I use one to melt wax cell cups for grafting by holding the cup to the outside of the crock pot for a few seconds and then stick them to the cell bars. I also use a crock pot to melt wax. I just use the porcelain pot and if it sticks just turn it on a few minutes and it will come right out


----------



## gmcharlie (May 9, 2009)

yup. 20.00 at wal mart.. put a little water in first, lets the wax float up. they actualy run a bit hot for wax, but will work just fine.


----------



## BeeGhost (May 7, 2011)

I use an old crock pot as well...............with out a plastic liner.
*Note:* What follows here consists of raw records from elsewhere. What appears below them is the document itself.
-- ==== Sys2Proof/Machine/Exchange.lean ====
section
/-! DEFINITION. The transpose/exchange engine: command TRANSPOSE, micro-operations XFER, LTR, RDVADD, RDVWAIT (spec
43_transpose_exchange.md), and the steps of the agents of its transfers and increments (R180, R185). -/

namespace Sys2Proof.Machine

/-- The values at the offsets given, `none` if one of them holds no value. -/
def readAll (rd : Nat → Option Cplx) : List Nat → Option (List Cplx)
  | [] => some []
  | e :: es =>
    match rd e, readAll rd es with
    | some v, some vs => some (v :: vs)
    | _, _ => none

/-- The writes of a transfer of `n` elements: both halves of each. -/
def allHalves (n : Nat) : List (Nat × Half) := (List.range n).flatMap fun x => [(x, .x), (x, .y)]

/-- A transfer as it joins `OUTSTANDING`: its source values captured, nothing written yet (R180, 20_memory.md R84). -/
def capture (rd : Nat → Option Cplx) (d : XferDesc) : Option Transfer :=
  match readAll rd ((List.range d.count).map d.srcAt) with
  | some vs => some { desc := d, values := vs, pending := allHalves d.count }
  | none => none

/-- The row transfers of one enqueue. -/
def captureAll (rd : Nat → Option Cplx) : List XferDesc → Option (List Transfer)
  | [] => some []
  | d :: ds =>
    match capture rd d, captureAll rd ds with
    | some t, some ts => some (t :: ts)
    | _, _ => none

/-- What phase 1 leaves: the transfers enqueued, the log events, the answers not used up, whether an enqueue failed. -/
structure Sent where
  out : List Transfer
  events : List LogEvent
  answers : List Bool
  failed : Bool
  deriving DecidableEq, Repr, Inhabited

/-- The fabric's answer to enqueue `k` of step `n`: the next one listed, free where none is listed (R175, R179). -/
def enqueueAnswer (n k : Nat) : List Bool → Bool
  | [] => Config.freeEnqueue { step := n, row := 0, pos := k }
  | a :: _ => a

/-- The log event of a failed enqueue (R179, 30_encoding.md R116). A failed enqueue for a whole peer names no row: free (R194, log 16). -/
def enqueueFailure (p n k : Nat) (g : XferGroup) : LogEvent :=
  { kind := .xferEnqFail, node := p, dstNode := g.dst, srcRow := g.row.getD (freeReg n 0 k).toNat }

/-- Phase 1 (R175, R178, R179): the enqueues in order, from number `k` on. An accepted one captures its sources; a refused one is
logged and dropped, and the call goes on. `none` if a source element holds no value. -/
def enqueueAll (rd : Nat → Option Cplx) (p n : Nat) : Nat → List XferGroup → List Bool → Option Sent
  | _, [], ans => some { out := [], events := [], answers := ans, failed := false }
  | k, g :: gs, ans =>
    if enqueueAnswer n k ans then
      match captureAll rd g.descs, enqueueAll rd p n (k + 1) gs ans.tail with
      | some ts, some s => some { s with out := ts ++ s.out }
      | _, _ => none
    else
      match enqueueAll rd p n (k + 1) gs ans.tail with
      | some s => some { s with events := enqueueFailure p n k g :: s.events, failed := true }
      | none => none

/-- The source elements as TRANSPOSE reads them (20_memory.md R91). -/
def State.srcRead (s : State) (b : Buf) (e : Nat) : Option Cplx :=
  ((s.cur.buf b).readElem e).map (raceRead (s.incoming s.node b) { step := s.draws, row := 0, pos := e } e)

/-- The retained quadrant of the source after the call: unspecified, so free (R182). -/
def freeQuadrant (n : Nat) (c : NodeCfg) : List (Nat × Cplx) :=
  (quadrant c).map fun p => (quadSrc c p, Config.freeElem { step := n, row := 0, pos := quadSrc c p })

/-- `Q`, `R` and `XC` as phases 1 and 2 leave them for the wait of phase 3 (10_state.md R33, R37): `Q` is the last peer served, the old value
where there is no peer (R177); `R` and `XC` are some pair of the retained quadrant, the one the local transpose, in any order, took last (R181). -/
def sentRegs (n : Nat) (c : NodeCfg) (w : XposeRegs) : XposeRegs where
  q :=
    match (peers c).getLast? with
    | some q => BitVec.ofNat 32 q
    | none => w.q
  r := BitVec.ofNat 32 ((freeReg n (cfgC c) 11).toNat % cfgTH c)
  xc := BitVec.ofNat 32 ((freeReg n (cfgC c) 12).toNat % cfgTH c)

/-- The engine after phases 1 and 2: the transposed quadrant in the destination (LTR, R181), the source's quadrant free (R182), the accepted
transfers in `OUTSTANDING`, the failures logged and `XFER_ERR` set by one (R179), and the sequencer waiting in phase 3. -/
def Engine.sent (n : Nat) (b : Buf) (quad : List Cplx) (t : Sent) (e : Engine) : Engine :=
  let e1 := (e.setBuf (other b) ((e.buf (other b)).writeAll (((quadrant e.cfg).map (quadDst e.cfg)).zip quad))).setBuf b
    ((e.buf b).writeAll (freeQuadrant n e.cfg))
  { e1 with
    outstanding := e.outstanding ++ t.out
    log := e.log ++ t.events
    status := if t.failed then setFlag e.status Flag.xferErr true else e.status
    stage := .transfers
    work := { e.work with xpose := sentRegs n e.cfg e.work.xpose } }

/-- Phases 1 and 2 (R175): `none` if an element that is read holds no value. -/
def State.send (s : State) (b : Buf) : Option State :=
  match readAll (s.srcRead b) ((quadrant s.cur.cfg).map (quadSrc s.cur.cfg)) with
  | some quad =>
    match enqueueAll (s.srcRead b) (cfgP s.cur.cfg) s.draws 0 (xferGroups s.params.grouping s.cur.cfg b) s.answers with
    | some t => some { (s.modCur (Engine.sent s.draws b quad t)).tick with answers := t.answers }
    | none => none
  | none => none

/-- Phase 5 (R186, R187): wait for `RDV >= NB`, then subtract `NB` and complete. A wait that does not hold leaves the state as it is. -/
def State.pass (s : State) : State :=
  if cfgNB s.cur.cfg ≤ s.cur.rdv.toNat then
    (s.modCur fun e =>
      ((({ e with rdv := e.rdv - BitVec.ofNat 32 (cfgNB e.cfg) } : Engine).chargeComm s.draws).chargeComp
        s.draws).complete s.draws).tick
  else s

/-- Phase 4 on one engine (R184): one increment posted to every node, this one included, with `Q` left at the last of them (10_state.md R33). -/
def Engine.announced (e : Engine) : Engine :=
  { e with
    pendingAdd := e.pendingAdd ++ List.range (cfgNB e.cfg)
    stage := .rendezvous
    work := { e.work with xpose := { e.work.xpose with q := BitVec.ofNat 32 (cfgNB e.cfg - 1) } } }

/-- Phases 3 and 4 (R183, R184): wait for `OUTSTANDING` to be empty, then post one increment to every node, this one included,
and go on to phase 5. -/
def State.announce (s : State) : State :=
  if s.cur.outstanding.isEmpty then
    (s.modCur Engine.announced).pass
  else s

/-- `TRANSPOSE b` (R175), from where the sequencer stands in it. -/
def execTranspose (b : Buf) (s : State) : Host.Outcome State Fault Refusal :=
  match s.cur.stage with
  | .transfers => .next s.announce
  | .rendezvous => .next s.pass
  | .begin | .reading | .read | .writing | .fence | .barrier =>
    match s.send b with
    | some t => .next t.announce
    | none => .fault .unwrittenRead

/-! ### The agents -/

/-- A transfer with one write performed. -/
def Transfer.performed (t : Transfer) (w : Nat × Half) : Transfer := { t with pending := t.pending.erase w }

/-- Node `p`'s member `i` of `OUTSTANDING` with one write performed: it leaves when nothing is left to write (R180). -/
def Engine.performed (i : Nat) (w : Nat × Half) (e : Engine) : Engine :=
  { e with outstanding := stillPending (e.outstanding.modify i fun t => t.performed w) }

/-- One half of `PeerWrite(q, b, e, v)` (20_memory.md R76, R80): into a node's buffer, in any run state of that node (R192). -/
def Engine.peerWrite (b : Buf) (off : Nat) (h : Half) (v : F32) (e : Engine) : Engine :=
  e.setBuf b ((e.buf b).writeHalf off h v)

/-- The step of a transfer's agent (R180): half `h` of element write `x` of member `i` of node `p`'s `OUTSTANDING`, if it is still to be
performed. -/
def State.deliver (s : State) (p i x : Nat) (h : Half) : Host.Outcome State Fault Refusal :=
  match (s.eng p).outstanding[i]? with
  | none => .next s
  | some t =>
    if t.pending.contains (x, h) then
      if t.desc.dstNode < s.engines.length ∧ t.desc.dstAt x < bufElems (s.eng t.desc.dstNode).cfg then
        .next ((s.modEng t.desc.dstNode
          (Engine.peerWrite t.desc.dstBuf (t.desc.dstAt x) h (halfOf (t.valueAt x) h))).modEng p (Engine.performed i (x, h)))
      else .fault .outOfRange
    else .next s

/-- `CntAdd(q, 1)` (R185): one atomic add on a node's counter, in any run state of that node (R192). -/
def Engine.cntAdd (e : Engine) : Engine := { e with rdv := e.rdv + 1 }

/-- The step of an increment's agent (R185): member `i` of node `p`'s `PENDING_ADD`. -/
def State.performAdd (s : State) (p i : Nat) : Host.Outcome State Fault Refusal :=
  match (s.eng p).pendingAdd[i]? with
  | none => .next s
  | some q =>
    if q < s.engines.length then
      .next ((s.modEng q Engine.cntAdd).modEng p fun e => { e with pendingAdd := e.pendingAdd.eraseIdx i })
    else .fault .outOfRange

end Sys2Proof.Machine
end

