-- ==== Sys2Proof/Machine/Dispatch.lean ====
section
/-! DEFINITION. The meaning of every command of the opcode table, for the node whose sequencer moves (spec 30_encoding.md R101). -/

namespace Sys2Proof.Machine

def exec (i : Instr) (s : State) : Host.Outcome State Fault Refusal :=
  match i with
  | .twgen => Sys2Proof.Machine.execTwgen s
  | .brgen => Sys2Proof.Machine.execBrgen s
  | .ctgen => Sys2Proof.Machine.execCtgen s
  | .ingest b => Sys2Proof.Machine.execIngest b s
  | .transpose b => Sys2Proof.Machine.execTranspose b s
  | .fft b => Sys2Proof.Machine.execFft b s
  | .correct b => Sys2Proof.Machine.execCorrect b s
  | .emit b => Sys2Proof.Machine.execEmit b s
  | .barrier => Sys2Proof.Machine.execBarrier s
  | .next => Sys2Proof.Machine.execNext s
  | .halt => Sys2Proof.Machine.execHalt s

end Sys2Proof.Machine
end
Just melted down a bunch of cappings last week with it. I just use the low setting and let it melt the wax and then pour the wax into old sour cream containers and then set them in the fridge. Good to go!


----------



## SG12 (Feb 27, 2011)

Yes. I don't use a liner; it's easy to find inexpensive used ones at thrift stores.


----------



## nobull56 (Mar 30, 2013)

$2 at our thrift store for4 a 8 qt. When it quits I'll poke a hole & use it for a planter (sell the cord for copper).


----------



## Ben Franklin (May 3, 2011)

I have been using a crock pot for melting down comb, now I need an idea how much to charge per pound for the wax. It is filtered twice and I must say it looks like gold.


----------



## sweetas (Apr 16, 2012)

Fully support your thoughts. Works well. Just make sure you put some water in it. It it cools slowly , the wax will shrink. Don't cook for too long


----------



## hilreal (Aug 16, 2005)

Agree, I want enough water to disolve the honey and for the wax to be able to float above junk. I will fill crock pot about 1/4 full of water. As mentioned keep an eye on it, most crock pots will get hot if left too long. Once wax is good and melted pour out into a mold and then scrape junk off bottom. Will likely need remelting and run through a filter depending on your intended use. Yard sales, Goodwill, etc. will get on one very cheap.


----------



## LeonardS (Mar 13, 2012)

What type of filter do you use for the bees wax?


----------



## nobull56 (Mar 30, 2013)

Blue rolled shop towels from 'costco'.

I've also seen coffee filters used.


----------



## tefer2 (Sep 13, 2009)

I save my old t-shirts for filter material.


----------



## Vance G (Jan 6, 2011)

I have waited for crock pots to get warm. Forgot them getting warm and had to call my wife from two hundred miles away to turn off a bubbling cauldron of flammable beeswax. I just bought and ruined a small microwave for domestic use for $50 new. Ruined as it already has spattered wax all over the inside. But in eight minutes I am ready to filter wax or ready to pour candles. Went to local commercial kitchen supply and bought four quart measuring cups--pyrex with handles for under $10 each. I just reduced my clutter and made my life easier. Anybody want old waxy $4 crock pots?


----------